# Cape May Rips



## Surf City Angler (May 27, 2008)

On a charter Sunday morning fishing the Cape May Rips.

What am i in for?


----------



## RuddeDogg (Mar 20, 2004)

Hey Surf, 

Chances should be good. When I fish the rips I use a green 2-3oz buck tail and white grub curl tail. Make for lots of shorty fun. Who ya goin with?


----------



## Surf City Angler (May 27, 2008)

A friend of mine can't make it Sunday, so i am taking his spot. He said it was already paid for and its mine for free, couldn't turn that down. Its a charter boat, The Hunter with Capt Eddie Yates, out of the Harborview Marina.

If anyone wants to book a trip, this boat/captain come highly recommended.


----------



## RuddeDogg (Mar 20, 2004)

This is true. Good boat and captain and he can put ya on the meat with fish.


----------



## MDubious (May 10, 2008)

Your in for great striper fishin bro!


----------



## Surf City Angler (May 27, 2008)

cool, maybe i'll get my first keeper (which really doesnt count since my first official keeper has to be from the surf, boats don't count in my world)


----------



## RuddeDogg (Mar 20, 2004)

Surf City Angler said:


> cool, maybe i'll get my first keeper (which really doesnt count since my first official keeper has to be from the surf, boats don't count in my world)


True, but catchin is catchin.


----------



## rgking03 (Mar 20, 2005)

*Stripers*

If you wanna fish the Legandary Shrewsbury Rocks for Linesides then give me a shout sailing every weekend On the Tunawahoo... PITCH PITCH


----------



## RuddeDogg (Mar 20, 2004)

Don't go on that boat.

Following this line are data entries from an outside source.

-- ==== Sys2Proof/Laws/State.lean ====
section
/-! SUPPORT. What every update of one record leaves in every field of the state, one lemma for each field and update, and how
the reads of one record meet the updates of it. -/

namespace Sys2Proof.Machine

@[simp] theorem PerGallery.get_set_self {α : Type} (t : PerGallery α) (i : Gallery) (a : α) : (t.set i a).get i = a := by cases i <;> rfl

theorem PerGallery.get_set_ne {α : Type} (t : PerGallery α) (i j : Gallery) (a : α) (h : j ≠ i) : (t.set i a).get j = t.get j := by
  cases i <;> cases j <;> first | rfl | exact absurd rfl h

theorem PerGallery.get_set {α : Type} (t : PerGallery α) (i j : Gallery) (a : α) :
    (t.set i a).get j = if j = i then a else t.get j := by
  by_cases h : j = i
  · subst h
    simp
  · simp [h, PerGallery.get_set_ne _ _ _ _ h]

@[simp] theorem PerGallery.get_all {α : Type} (a : α) (i : Gallery) : (PerGallery.all a).get i = a := by cases i <;> rfl

@[simp] theorem PerGallery.get_ofFn {α : Type} (f : Gallery → α) (i : Gallery) : (PerGallery.ofFn f).get i = f i := by cases i <;> rfl

theorem PerGallery.ext_get {α : Type} {t u : PerGallery α} (h : ∀ i, t.get i = u.get i) : t = u := by
  cases t
  cases u
  simp only [PerGallery.mk.injEq]
  exact ⟨h .g0, h .g1, h .g2, h .g3, h .g4, h .g5⟩

@[simp] theorem PerKind.get_set_self {α : Type} (t : PerKind α) (i : Kind) (a : α) : (t.set i a).get i = a := by cases i <;> rfl

theorem PerKind.get_set_ne {α : Type} (t : PerKind α) (i j : Kind) (a : α) (h : j ≠ i) : (t.set i a).get j = t.get j := by
  cases i <;> cases j <;> first | rfl | exact absurd rfl h

theorem PerKind.get_set {α : Type} (t : PerKind α) (i j : Kind) (a : α) :
    (t.set i a).get j = if j = i then a else t.get j := by
  by_cases h : j = i
  · subst h
    simp
  · simp [h, PerKind.get_set_ne _ _ _ _ h]

@[simp] theorem PerKind.get_all {α : Type} (a : α) (i : Kind) : (PerKind.all a).get i = a := by cases i <;> rfl

@[simp] theorem PerKind.get_ofFn {α : Type} (f : Kind → α) (i : Kind) : (PerKind.ofFn f).get i = f i := by cases i <;> rfl

theorem PerKind.ext_get {α : Type} {t u : PerKind α} (h : ∀ i, t.get i = u.get i) : t = u := by
  cases t
  cases u
  simp only [PerKind.mk.injEq]
  exact ⟨h .lux, h .uv, h .rh, h .temp⟩

@[simp] theorem PerPort.get_set_self {α : Type} (t : PerPort α) (i : Port) (a : α) : (t.set i a).get i = a := by cases i <;> rfl

theorem PerPort.get_set_ne {α : Type} (t : PerPort α) (i j : Port) (a : α) (h : j ≠ i) : (t.set i a).get j = t.get j := by
  cases i <;> cases j <;> first | rfl | exact absurd rfl h

theorem PerPort.get_set {α : Type} (t : PerPort α) (i j : Port) (a : α) :
    (t.set i a).get j = if j = i then a else t.get j := by
  by_cases h : j = i
  · subst h
    simp
  · simp [h, PerPort.get_set_ne _ _ _ _ h]

@[simp] theorem PerPort.get_all {α : Type} (a : α) (i : Port) : (PerPort.all a).get i = a := by cases i <;> rfl

@[simp] theorem PerPort.get_ofFn {α : Type} (f : Port → α) (i : Port) : (PerPort.ofFn f).get i = f i := by cases i <;> rfl

theorem PerPort.ext_get {α : Type} {t u : PerPort α} (h : ∀ i, t.get i = u.get i) : t = u := by
  cases t
  cases u
  simp only [PerPort.mk.injEq]
  exact ⟨h .climate, h .lighting, h .conservation⟩

@[simp] theorem PerStep.get_set_self {α : Type} (t : PerStep α) (i : CheckStep) (a : α) : (t.set i a).get i = a := by cases i <;> rfl

theorem PerStep.get_set_ne {α : Type} (t : PerStep α) (i j : CheckStep) (a : α) (h : j ≠ i) : (t.set i a).get j = t.get j := by
  cases i <;> cases j <;> first | rfl | exact absurd rfl h

theorem PerStep.get_set {α : Type} (t : PerStep α) (i j : CheckStep) (a : α) :
    (t.set i a).get j = if j = i then a else t.get j := by
  by_cases h : j = i
  · subst h
    simp
  · simp [h, PerStep.get_set_ne _ _ _ _ h]

@[simp] theorem PerStep.get_all {α : Type} (a : α) (i : CheckStep) : (PerStep.all a).get i = a := by cases i <;> rfl

@[simp] theorem PerStep.get_ofFn {α : Type} (f : CheckStep → α) (i : CheckStep) : (PerStep.ofFn f).get i = f i := by cases i <;> rfl

theorem PerStep.ext_get {α : Type} {t u : PerStep α} (h : ∀ i, t.get i = u.get i) : t = u := by
  cases t
  cases u
  simp only [PerStep.mk.injEq]
  exact ⟨h .openInput, h .shortInput, h .reference, h .response⟩

@[simp] theorem PerTrigger.get_set_self {α : Type} (t : PerTrigger α) (i : Trigger) (a : α) : (t.set i a).get i = a := by cases i <;> rfl

theorem PerTrigger.get_set_ne {α : Type} (t : PerTrigger α) (i j : Trigger) (a : α) (h : j ≠ i) : (t.set i a).get j = t.get j := by
  cases i <;> cases j <;> first | rfl | exact absurd rfl h

theorem PerTrigger.get_set {α : Type} (t : PerTrigger α) (i j : Trigger) (a : α) :
    (t.set i a).get j = if j = i then a else t.get j := by
  by_cases h : j = i
  · subst h
    simp
  · simp [h, PerTrigger.get_set_ne _ _ _ _ h]

@[simp] theorem PerTrigger.get_all {α : Type} (a : α) (i : Trigger) : (PerTrigger.all a).get i = a := by cases i <;> rfl

@[simp] theorem PerTrigger.get_ofFn {α : Type} (f : Trigger → α) (i : Trigger) : (PerTrigger.ofFn f).get i = f i := by cases i <;> rfl

theorem PerTrigger.ext_get {α : Type} {t u : PerTrigger α} (h : ∀ i, t.get i = u.get i) : t = u := by
  cases t
  cases u
  simp only [PerTrigger.mk.injEq]
  exact ⟨h .a, h .b⟩

@[simp] theorem PerType.get_set_self {α : Type} (t : PerType α) (i : ExcType) (a : α) : (t.set i a).get i = a := by cases i <;> rfl

theorem PerType.get_set_ne {α : Type} (t : PerType α) (i j : ExcType) (a : α) (h : j ≠ i) : (t.set i a).get j = t.get j := by
  cases i <;> cases j <;> first | rfl | exact absurd rfl h

theorem PerType.get_set {α : Type} (t : PerType α) (i j : ExcType) (a : α) :
    (t.set i a).get j = if j = i then a else t.get j := by
  by_cases h : j = i
  · subst h
    simp
  · simp [h, PerType.get_set_ne _ _ _ _ h]

@[simp] theorem PerType.get_all {α : Type} (a : α) (i : ExcType) : (PerType.all a).get i = a := by cases i <;> rfl

@[simp] theorem PerType.get_ofFn {α : Type} (f : ExcType → α) (i : ExcType) : (PerType.ofFn f).get i = f i := by cases i <;> rfl

theorem PerType.ext_get {α : Type} {t u : PerType α} (h : ∀ i, t.get i = u.get i) : t = u := by
  cases t
  cases u
  simp only [PerType.mk.injEq]
  exact ⟨h .luxOver, h .luxHard, h .uvHigh, h .doseShort, h .doseExhausted, h .rhHigh, h .rhLow, h .rhSwing, h .tHigh, h .tLow, h .tSwing, h .sensorFault⟩

@[simp] theorem PerCause.get_set_self {α : Type} (t : PerCause α) (i : Cause) (a : α) : (t.set i a).get i = a := by cases i <;> rfl

theorem PerCause.get_set_ne {α : Type} (t : PerCause α) (i j : Cause) (a : α) (h : j ≠ i) : (t.set i a).get j = t.get j := by
  cases i <;> cases j <;> first | rfl | exact absurd rfl h

theorem PerCause.get_set {α : Type} (t : PerCause α) (i j : Cause) (a : α) :
    (t.set i a).get j = if j = i then a else t.get j := by
  by_cases h : j = i
  · subst h
    simp
  · simp [h, PerCause.get_set_ne _ _ _ _ h]

@[simp] theorem PerCause.get_all {α : Type} (a : α) (i : Cause) : (PerCause.all a).get i = a := by cases i <;> rfl

@[simp] theorem PerCause.get_ofFn {α : Type} (f : Cause → α) (i : Cause) : (PerCause.ofFn f).get i = f i := by cases i <;> rfl

theorem PerCause.ext_get {α : Type} {t u : PerCause α} (h : ∀ i, t.get i = u.get i) : t = u := by
  cases t
  cases u
  simp only [PerCause.mk.injEq]
  exact ⟨h .partRestarted, h .darkeningStarted, h .darkeningOutcome, h .channelFault, h .masterPresence, h .allowanceChanged, h .bandChanged, h .envelopeCommitted, h .excursionOpened, h .excursionClosed, h .checkDone, h .calibrationDone, h .hourMark, h .historyOverrun, h .excursionOverflow⟩

@[simp] theorem getChan_setChan_self {α : Type} (t : PerChan α) (c : Chan) (a : α) : getChan (setChan t c a) c = a := by
  simp [getChan, setChan]

theorem getChan_setChan_ne {α : Type} (t : PerChan α) (c d : Chan) (a : α) (h : d ≠ c) :
    getChan (setChan t c a) d = getChan t d := by
  obtain ⟨g, k⟩ := c
  obtain ⟨g', k'⟩ := d
  by_cases hg : g' = g
  · subst hg
    have hk : k' ≠ k := fun e => h (by rw [e])
    simp [getChan, setChan, PerKind.get_set_ne _ _ _ _ hk]
  · simp [getChan, setChan, PerGallery.get_set_ne _ _ _ _ hg]

theorem getChan_setChan {α : Type} (t : PerChan α) (c d : Chan) (a : α) :
    getChan (setChan t c a) d = if d = c then a else getChan t d := by
  by_cases h : d = c
  · subst h
    simp
  · simp [h, getChan_setChan_ne _ _ _ _ h]

/-! ### `State.setCfg` -/

@[simp] theorem State.setCfg_phase (s : State) (c : Chan) (v : ChanCfg) : (s.setCfg c v).phase = s.phase := rfl

@[simp] theorem State.setCfg_awaiting (s : State) (c : Chan) (v : ChanCfg) : (s.setCfg c v).awaiting = s.awaiting := rfl

@[simp] theorem State.setCfg_ret (s : State) (c : Chan) (v : ChanCfg) : (s.setCfg c v).ret = { s.ret with cfg := Machine.setChan s.ret.cfg c v } := rfl

@[simp] theorem State.setCfg_latch (s : State) (c : Chan) (v : ChanCfg) : (s.setCfg c v).latch = s.latch := rfl

@[simp] theorem State.setCfg_checkCode (s : State) (c : Chan) (v : ChanCfg) : (s.setCfg c v).checkCode = s.checkCode := rfl

@[simp] theorem State.setCfg_acq (s : State) (c : Chan) (v : ChanCfg) : (s.setCfg c v).acq = s.acq := rfl

@[simp] theorem State.setCfg_trackers (s : State) (c : Chan) (v : ChanCfg) : (s.setCfg c v).trackers = s.trackers := rfl

@[simp] theorem State.setCfg_env (s : State) (c : Chan) (v : ChanCfg) : (s.setCfg c v).env = s.env := rfl

@[simp] theorem State.setCfg_light (s : State) (c : Chan) (v : ChanCfg) : (s.setCfg c v).light = s.light := rfl

@[simp] theorem State.setCfg_climate (s : State) (c : Chan) (v : ChanCfg) : (s.setCfg c v).climate = s.climate := rfl

@[simp] theorem State.setCfg_agg (s : State) (c : Chan) (v : ChanCfg) : (s.setCfg c v).agg = s.agg := rfl

@[simp] theorem State.setCfg_log (s : State) (c : Chan) (v : ChanCfg) : (s.setCfg c v).log = s.log := rfl

@[simp] theorem State.setCfg_dark (s : State) (c : Chan) (v : ChanCfg) : (s.setCfg c v).dark = s.dark := rfl

@[simp] theorem State.setCfg_seq (s : State) (c : Chan) (v : ChanCfg) : (s.setCfg c v).seq = s.seq := rfl

@[simp] theorem State.setCfg_ports (s : State) (c : Chan) (v : ChanCfg) : (s.setCfg c v).ports = s.ports := rfl

@[simp] theorem State.setCfg_lines (s : State) (c : Chan) (v : ChanCfg) : (s.setCfg c v).lines = s.lines := rfl

@[simp] theorem State.setCfg_shade (s : State) (c : Chan) (v : ChanCfg) : (s.setCfg c v).shade = s.shade := rfl

@[simp] theorem State.setCfg_trigger (s : State) (c : Chan) (v : ChanCfg) : (s.setCfg c v).trigger = s.trigger := rfl

@[simp] theorem State.setCfg_straps (s : State) (c : Chan) (v : ChanCfg) : (s.setCfg c v).straps = s.straps := rfl

@[simp] theorem State.setCfg_inFlight (s : State) (c : Chan) (v : ChanCfg) : (s.setCfg c v).inFlight = s.inFlight := rfl

@[simp] theorem State.setCfg_waiting (s : State) (c : Chan) (v : ChanCfg) : (s.setCfg c v).waiting = s.waiting := rfl

@[simp] theorem State.setCfg_pending (s : State) (c : Chan) (v : ChanCfg) : (s.setCfg c v).pending = s.pending := rfl

/-! ### `State.setCheckFault` -/

@[simp] theorem State.setCheckFault_phase (s : State) (c : Chan) (v : Bool) : (s.setCheckFault c v).phase = s.phase := rfl

@[simp] theorem State.setCheckFault_awaiting (s : State) (c : Chan) (v : Bool) : (s.setCheckFault c v).awaiting = s.awaiting := rfl

@[simp] theorem State.setCheckFault_ret (s : State) (c : Chan) (v : Bool) : (s.setCheckFault c v).ret = { s.ret with checkFault := Machine.setChan s.ret.checkFault c v } := rfl

@[simp] theorem State.setCheckFault_latch (s : State) (c : Chan) (v : Bool) : (s.setCheckFault c v).latch = s.latch := rfl

@[simp] theorem State.setCheckFault_checkCode (s : State) (c : Chan) (v : Bool) : (s.setCheckFault c v).checkCode = s.checkCode := rfl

The mate smells music and hears colors. The dude is crazier than dog in a hubcap factory!!!!!!!!!!!!!!


----------



## Sandcrab (Mar 20, 2002)

RuddeDogg said:


> Hey Surf,
> 
> Chances should be good. When I fish the rips I use a green 2-3oz buck tail and white grub curl tail. Make for lots of shorty fun. Who ya goin with?


RD,

I heard that Diamond jigs (4-6 oz) work great in the rips as well... Is this true?

Sandcrab


----------



## RuddeDogg (Mar 20, 2004)

Yep I haver heard that guys use them, they use the ones with the colored trailers instead of the plain jig.


----------



## Surf City Angler (May 27, 2008)

Skunked.

Dont think we were in the rips though, we hit four seperate bays south of Cape May.

8 hours of fishing, 13 people and only one striper caught, 31 incher.


----------



## RuddeDogg (Mar 20, 2004)

Hey Surf, 

The usual spot is right out of the cape may inlet. They aren't big and ya have to work quick. Should have gone to 60ft Slough.


----------



## Surf City Angler (May 27, 2008)

The boat went through the canal and we went right up the Delaware Bay on the Jersey side.

The last place we hit was up by Fortescue.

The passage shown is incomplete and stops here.